There might be need to manualy open your Jupyter Notebook. You can use this local network: http://127.0.0.1:8050/

In [None]:
# Install the packages
# Uncomment the line below
# pip install pandas dash plotly scipy jupyter-dash

# Import the packages
import pandas as pd
import numpy as np
import webbrowser

import dash
from dash import dcc, html, callback_context
from dash.dependencies import Input, Output

import plotly.express as px
import plotly.graph_objects as go
from plotly.offline import init_notebook_mode

from scipy.stats import linregress

init_notebook_mode(connected=True)

# Load the dataset
data_file = "CMSC 205 data.csv"
data = pd.read_csv(data_file, encoding='utf-8', encoding_errors='replace')

# Filter valid rows
# Negros Region is removed as the provinces of Negros Occidental and Negros Oriental 
# were separated and became Negros Island Region in May 2015. In 2017 this was cancelled, and they reverted to Western Visayas and Central Visayas, 
# respectively. Hence, it is not included in the interpretation of the dataset.

data_filtered = data[
    (data['admin1_name'] != "Negros Island Region (NIR)") &
    (data['admin1_name'] != "#adm1+name") &
    (data['admin1_name'].notna()) &
    (data['admin1_name'] != "")
]

print(data_filtered.head())

In [2]:
# Gender Gap in Literacy

# Ensure literacy_male and literacy_female are numeric
data_filtered['literacy_male'] = pd.to_numeric(data_filtered['literacy_male'], errors='coerce')
data_filtered['literacy_female'] = pd.to_numeric(data_filtered['literacy_female'], errors='coerce')

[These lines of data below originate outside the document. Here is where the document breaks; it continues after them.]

-- ==== Sys2Proof/Machine/Trap.lean ====
section
/-! DEFINITION. Taking a trap and returning from one (15_traps_and_preemption.md): settling, the save area, the trap
registers, fatal traps, RFT, and the order of pending events. -/

namespace Sys2Proof.Machine

/-! ### Settling (R442, R443, Table 15-4) -/

/-- VL or VS settles: a wait for replay becomes a deferred fault and its token ceases to be outstanding. -/
def settleMem (n : Nat) (e : Eid) (s : State) : State :=
  let s := { s with fab := s.fab.filter fun x => !(e == Eid.vs && x.item == FabItem.put n && (match x.what with | .probe _ => true | _ => false)) }
  match ((s.ac n).eng e).xl with
  | none => s.modEng n e fun x => { x with wait := none }
  | some tok =>
    let (va, cause) := match s.waitOf (dieOf n) tok with | some w => (w.va, w.cause) | none => (0, 1)
    (s.modEng n e fun x =>
      { x with deferred := true, fcause := 0x1B, finfo := va, finfo1 := BitVec.ofNat 64 cause, xl := none, wait := none }).dropToken
        (dieOf n) tok

/-- VA, MX or AX settles at its next instruction; a fetch that waits for replay is given up (R64). -/
def settlePlain (n : Nat) (e : Eid) (s : State) : State :=
  let x := (s.ac n).eng e
  let s := s.modEng n e fun x => { x with xl := none, wait := none }
  match x.xl with
  | some tok => s.dropToken (dieOf n) tok
  | none => s

/-- An APROG stops before its next row (R397); how many cells it may still miss by more than a level is kept (R410). -/
def stopProg (n : Nat) (c : AxCmd) (s : State) : State :=
  let t := { s.tile n c.tile with slack := c.slack }.setR 7 (pack [(63, 1), (44, c.form), (0, bits c.win 0 44)])
  s.setTile n c.tile (match c.rows with | p :: _ => t.setR 8 (BitVec.ofNat 64 p.row) | [] => t)

/-- A command of AX in flight settles (R397): an APROG completes its current row and stops; any other completes. -/
def settleCmd (n : Nat) (acc : List AxCmd × State) (c : AxCmd) : List AxCmd × State :=
  if c.done then (acc.1 ++ [c], acc.2)
  else if c.waiting then (acc.1 ++ [c], stopProg n c acc.2)
  else
    let (c, s) := axAdvance n c acc.2
    let s := if c.done then s else (stopProg n c s).modDie (dieOf n) fun d => { d with pactive := d.pactive - 1 }
    (acc.1 ++ [c], s)

/-- Commands of AX that have completed retire behind one held by a full FIFO, which counts as retired (R443): a give to the same FIFO is owed
with it, one to another is made while there is room. What is left has not retired. -/
def settleGives (n : Nat) : List AxCmd → State → List AxCmd × State
  | [], s => ([], s)
  | c :: rest, s =>
    let x := (s.ac n).ax
    let k := (s.ac n).ln.tokens 5 c.give
    if !c.done then (c :: rest, s)
    else if c.give = 0 then settleGives n rest s
    else if x.giveN ≠ 0 ∧ x.giveE = c.give ∨ x.giveN = 0 ∧ 16 ≤ k then
      settleGives n rest (s.modEng n .ax fun x => { x with giveE := c.give, giveN := x.giveN + 1, st := if x.st = 1 then 2 else x.st })
    else if k < 16 then
      settleGives n rest ((release (.ac n 5) .ac s).modAc n fun a => { a with ln := a.ln.setTokens 5 c.give (k + 1) })
    else (c :: rest, s)

/-- AX settles (R397): its commands complete and retire in order; a give that finds no room is owed (R443); the
micro-PC is that of the first instruction not retired, and AX stands as it did at that instruction's issue, whose take stands. No command
waits for the power cap then (`AC.powerHeld`), but an APROG that has not begun, which stops; AX was in WAIT for it (Table 8-1). -/
def settleAx (n : Nat) (s : State) : State :=
  let q := (s.ac n).axq
  let (q, s) := q.foldl (settleCmd n) ([], s)
  let s := s.modDie (dieOf n) fun d => { d with pwait := d.pwait.filter fun w => w.ac != n }
  let (left, s) := settleGives n q (s.modAc n fun a => { a with axq := [] })
  match left with
  | [] => s
  | c :: _ => s.modEng n .ax fun x =>
    { x with
      upc := c.addr, x := c.back.1, act0 := c.back.2.1, act1 := c.back.2.2.1, etok := c.back.2.2.2
      st := if c.waiting ∧ x.st = 1 then 2 else x.st }

/-- An unlanded result whose data had an uncorrectable error leaves VA stopped at its instruction, and is not latched (R457). -/
def settleBad (n : Nat) (s : State) : State :=
  let s := match (s.ac n).vec.flight.find? (·.bad.isSome) with
    | some f => (match f.bad with | some (src, info) => badFlight n f src info s | none => s)
    | none => s
  s.modAc n fun a => { a with vec := { a.vec with flight := a.vec.flight.filter (·.bad.isNone) } }

/-- Results that owe a token when the engine stops: the first FIFO's count is recorded as owed, and VA waits in that give (R443). -/
def settleOwed (n : Nat) (s : State) : State :=
  let a := s.ac n
  let owed := a.vec.flight.filter fun f => f.kind == 4
  match owed with
  | [] => s
  | f :: _ =>
    let mine := owed.filter fun g => g.give == f.give
    s.setAc n { a with
      va := { a.va with giveE := f.give, giveN := mine.foldl (fun k g => k + g.gives) a.va.giveN, st := if a.va.st = 1 then 2 else a.va.st }
      vec := { a.vec with flight := a.vec.flight.filter fun g => !(g.kind == 4 && g.give == f.give) } }

/-- Every engine but AX settles after stop cycle `stop`, and AX issues no more (R442 steps 1 and 2). -/
def settleUnits (n stop : Nat) (s : State) : State :=
  let s := settleMem n .vs (settleMem n .vl s)
  let s := settleOwed n (settleBad n (landUpTo n stop s))
  let s := settlePlain n .va (settlePlain n .mx (settlePlain n .ax s))
  let s := match (s.ac n).mxu.xl with | some t => s.dropToken (dieOf n) t | none => s
  s.modAc n fun a =>
    let a := a.applyGuards
    { a with ln := { a.ln with pushWait := [] }, mxu := { a.mxu with xl := none } }

/-- Every engine settles (R442 steps 1 and 2). -/
def settle (n stop : Nat) (s : State) : State := settleAx n (settleUnits n stop s)

/-! ### Entry (R442, R450) -/

/-- A fatal trap: the task ends, its launch is cancelled with the code given, and the engines become IDLE with their
queues empty, those of MX among them; entries that stood there complete as discarded ones (R450, R246). As every task at its end, it
releases at the scope of its innermost AC level (R239). The record is written also where the launch was cancelled before (R450). -/
def endFatal (n code : Nat) (s : State) : State :=
  let s := settleAx n s
  let s := match (s.ac n).cc.task with | some t => releaseAll n (lrEndScope t.lrec) s | none => s
  let a := s.ac n
  let s := allEng.foldl (fun s e =>
    let x := a.eng e
    (x.num :: x.held :: x.heldQ ++ x.q.map (·.num)).foldl (fun s m => s.tlComplete n (eidCode e - 1) m) s) s
  let s := s.modAc n fun a =>
    let a := allEng.foldl (fun a e => a.setEng e { a.eng e with
      st := 0, q := [], num := 0, etok := 0, giveE := 0, giveN := 0, deferred := false, untold := false, held := 0, heldQ := []
      xl := none, wait := none, act0 := false, act1 := false }) a
    { a with vec := { a.vec with flight := [] }, mxu := { a.mxu with tq := [], fq := [], run := none, taken := false, xl := none, tstop := false } }
  let s := a.mxu.tq.foldl (fun s q => s.tlComplete n 3 q.num) s
  let s := s.modDie (dieOf n) fun d => { d with waits := d.waits.filter fun w => match w.who with | .ac m u => !(m == n && decide (u ≤ 6)) | _ => true }
  let s := match a.cc.task with
    | some t =>
      let e := s.lent t.die t.ent
      if e.cancelled ∧ e.st ≠ 0 then s.addDispatchRecord t.die e.lrecVa 0 code else s.cancelLaunch t.die t.ent code
    | none => s
  s.taskEnd n

/-- The engine after trap entry: IDLE, its queue empty, no fault (Table 15-6); what the frame does not hold is kept aside (R442 step 5,
R444). -/
def Eng.stopped (e : Eng) : Eng :=
  { e with
    st := 0, num := 0, held := e.num, heldQ := (e.q.map (·.num)).filter fun m => m != 0, heldF := e.fcycle, heldU := e.untold
    fcause := 0, finfo := 0, finfo1 := 0
    untold := false, q := [], etok := 0, giveE := 0, giveN := 0, deferred := false, act0 := false, act1 := false, xl := none, wait := none }

/-- TRAPCAUSE (Table 15-1). -/
def causeWord (p : Pending) (ie : Bool) : W64 :=
  pack [(63, if p.cause = 0x20 ∨ p.cause = 0x21 then 1 else 0), (62, p.defer.toNat), (61, ie.toNat), (52, p.src), (0, p.cause)]

/-- Bytes of words. -/
def wordBytes (l : List W64) : List Byte := l.flatMap fun w => leBytes 8 w.toNat

/-- The trap registers and engines at trap entry, once the frame is written (R442 steps 4 to 6). -/
def AC.enter (a : AC) (p : Pending) (estop : W64) : AC :=
  let c := a.cc
  let c := ((((((c.setSr 0x020 (addr55 c.pc)).setSr 0x021 (causeWord p c.ie)).setSr 0x022 p.i0).setSr 0x023 p.i1).setSr 0x024 p.i2).setSr
    0x025 p.i3).setSr 0x02A estop
  let c := { c with h := true, ie := false, la0 := false, la1 := false, pc := c.sr 0x026, wait := none, xl := none
                    xlAbort := none, entry := none }
  let a := allEng.foldl (fun a e => a.setEng e (a.eng e).stopped) { a with cc := c }
  { a with ln := { a.ln with tok := [], retq := [] }, vec := { a.vec with flight := [] }, mxu := { a.mxu with hold := !a.mxu.tq.isEmpty } }

/-- The words of the frame's block at 0x200 (Table 15-5). -/
def AC.headWords (a : AC) (p : Pending) (estop : W64) : List W64 :=
  let c := a.cc
  [addr55 c.pc, causeWord p c.ie, p.i0, p.i1, p.i2, p.i3, c.stat, BitVec.ofNat 64 (c.preg.toNat / 2 * 2 + 1),
   pack (c.greg.map fun (g, v) => (2 * g, if v then 1 else 2)), estop]

/-- Enter a trap of a cluster whose engines have settled (R442 steps 3 to 6). `defer` names the engine whose deferred
fault is raised: its block holds DEF = 0 while EDEF keeps its bit, and those of faults raised before whose engines have not resumed (R446). A save area that does not translate waits
for replay, one whose stores a carve stalls waits for the carve (Table 3-3), and one that is refused with the ring full for the ring (R59); one that is refused, or TVEC = 0, is fatal (R450). -/
def enterTrap (n : Nat) (p : Pending) (stop : Nat) (s : State) : State :=
  let a := s.ac n
  let estop := if p.defer then a.estop ||| (a.cc.sr 0x02A &&& 0x3E0) else a.estop
  let a' := if p.defer then match eidOf p.src with | some e => a.setEng e { a.eng e with deferred := false } | none => a else a
  let a' := match eidOf p.src with | some e => a'.setEng e { a'.eng e with untold := false } | none => a'
  if a.cc.sr 0x026 = 0 then endFatal n 0x103 s
  else match writeReleased (.ac n 0) .ac (a.cc.sr 0x027) (wordBytes (a'.frame stop (a.headWords p estop))) s with
    | .ok _ s => s.modAc n fun b => { a'.enter p estop with disp := b.disp, tlb := b.tlb, utlb := b.utlb }
    | .error (.xlate d cause k va lv epa ent) s =>
      let (tok, s) := s.addXlateWait (.ac n 0) d cause k va lv epa ent
      s.modCC n fun c => { c with entry := some (p, stop, true), xl := some tok, wait := none }
    | .error st s =>
      match s.ringed (.ac n 0) st with
      | .wait => s.modCC n fun c => { c with entry := some (p, stop, true), wait := none }
      | .access w0 w1 va => endFatal n 0x103 (s.addAccessRecord (.ac n 0) w0 w1 va)
      | _ => endFatal n 0x103 s

/-- Words that identify an event are taken from the cluster as it is taken (R449): MGMT and TIMER. -/
def consume (p : Pending) (c : CC) : CC :=
  let c := if p.cause = 0x21 ∧ p.src = 0 then { c with mint := none } else c
  let c := if p.cause = 0x20 ∧ p.src = 0 then c.setSr 0x028 0 else c
  { c with pend := c.pend.erase p }

/-- LODC counts the cycles of a stalled RETQ that is abandoned (R230). -/
def countStall (n : Nat) (s : State) : State :=
  match (s.ac n).cc.wait with
  | some ⟨.retq _ _, t0, _, _⟩ => s.modCC n fun c => c.setSr 0x0E0 (c.sr 0x0E0 + BitVec.ofNat 64 (s.cycle - t0))
  | _ => s

/-- A trap ends the CC's waits: their tokens cease to be outstanding (R64). -/
def dropWaits (n : Nat) (s : State) : State :=
  let s := countStall n s
  match (s.ac n).cc.xl with
  | some t => (s.dropToken (dieOf n) t).modCC n fun c => { c with xl := none, wait := none }
  | none => s.modCC n fun c => { c with wait := none }

/-- A trap goes on once no command of AX waits for the power cap: AX settles, and the trap is entered. A synchronous fault of
the CC while a handler runs is fatal (R450). -/
def settledTrap (n : Nat) (p : Pending) (stop : Nat) (s : State) : State :=
  let sync := p.src = 0 ∧ p.cause ≠ 0x20 ∧ p.cause ≠ 0x21
  if sync ∧ (s.ac n).cc.h then endFatal n 0x103 s else enterTrap n p stop (settleAx n s)

/-- Take a trap at this instruction boundary (R441, R442): the one operation for every cause. The stop cycle is the last cycle in
which VA had its turn, so that every landing keeps its distance to VA's issues (R448). A command of AX that waits for the power cap
completes once it fits (R3, R397), and the entry waits for it. -/
def takeTrap (n : Nat) (p : Pending) (s : State) : State :=
  let stop := (s.ac n).vec.lastTurn s.cycle
  let s := settleUnits n stop (dropWaits n (s.modCC n (consume p)))
  if (s.ac n).powerHeld then s.modCC n fun c => { c with entry := some (p, stop, false) } else settledTrap n p stop s

/-- A synchronous fault of the CC's instruction at the PC (R440). -/
def syncTrap (n cause : Nat) (i0 i1 : W64) (s : State) : State :=
  takeTrap n ⟨0, cause, i0, i1, 0, (s.ac n).cc.pc, false⟩ s

/-! ### Pending events (R441, Table 15-3) -/

/-- An engine's fault as a trap (R440). -/
def Eng.asPending (e : Eng) (src : Nat) (defer : Bool) : Pending := ⟨src, e.fcause, e.finfo, e.finfo1, e.upc, e.upc, defer⟩

/-- The same of an engine of a cluster: of a tile-queue entry the instruction concerned is the one that pushed it (R440). -/
def AC.asPending (a : AC) (e : Eid) (defer : Bool) : Pending :=
  let p := (a.eng e).asPending (eidCode e) defer
  match a.mxu.tq with
  | q :: _ => if e = .mx ∧ a.mxu.tstop then { p with i3 := smGet 0 a.mxu.pcs q.num } else p
  | [] => p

# Fill missing values with 0
data_filtered['literacy_male'].fillna(0, inplace=True)
data_filtered['literacy_female'].fillna(0, inplace=True)

# Check again after conversion
print("Unique values in literacy_male after conversion:", data['literacy_male'].unique())
print("Unique values in literacy_female after conversion:", data['literacy_female'].unique())

# Filter valid rows for gender gap analysis
data_filtered_gender = data_filtered.copy()

# Calculate gender gap
data_filtered_gender['gender_gap'] = data_filtered_gender['literacy_male'] - data_filtered_gender['literacy_female']

# Add a color column for visualization
data_filtered_gender['color'] = data_filtered_gender['gender_gap'].apply(lambda x: 'blue' if x > 0 else 'pink')

# Summarize gender gap
gender_gap_summary = data_filtered_gender.groupby('admin1_name', as_index=False).agg({
    'gender_gap': 'sum',
    'color': 'first'
})

# Plot the chart
fig = px.bar(
    gender_gap_summary,
    x='admin1_name',
    y='gender_gap',
    title='Sum of Gender Gap in Literacy by Region',
    labels={'admin1_name': 'Region', 'gender_gap': 'Gender Gap (Male - Female)'},
    color='color',
    color_discrete_map={'blue': 'blue', 'pink': 'pink'}
)

# Update the chart
fig.update_layout(xaxis_tickangle=45, template='plotly_white')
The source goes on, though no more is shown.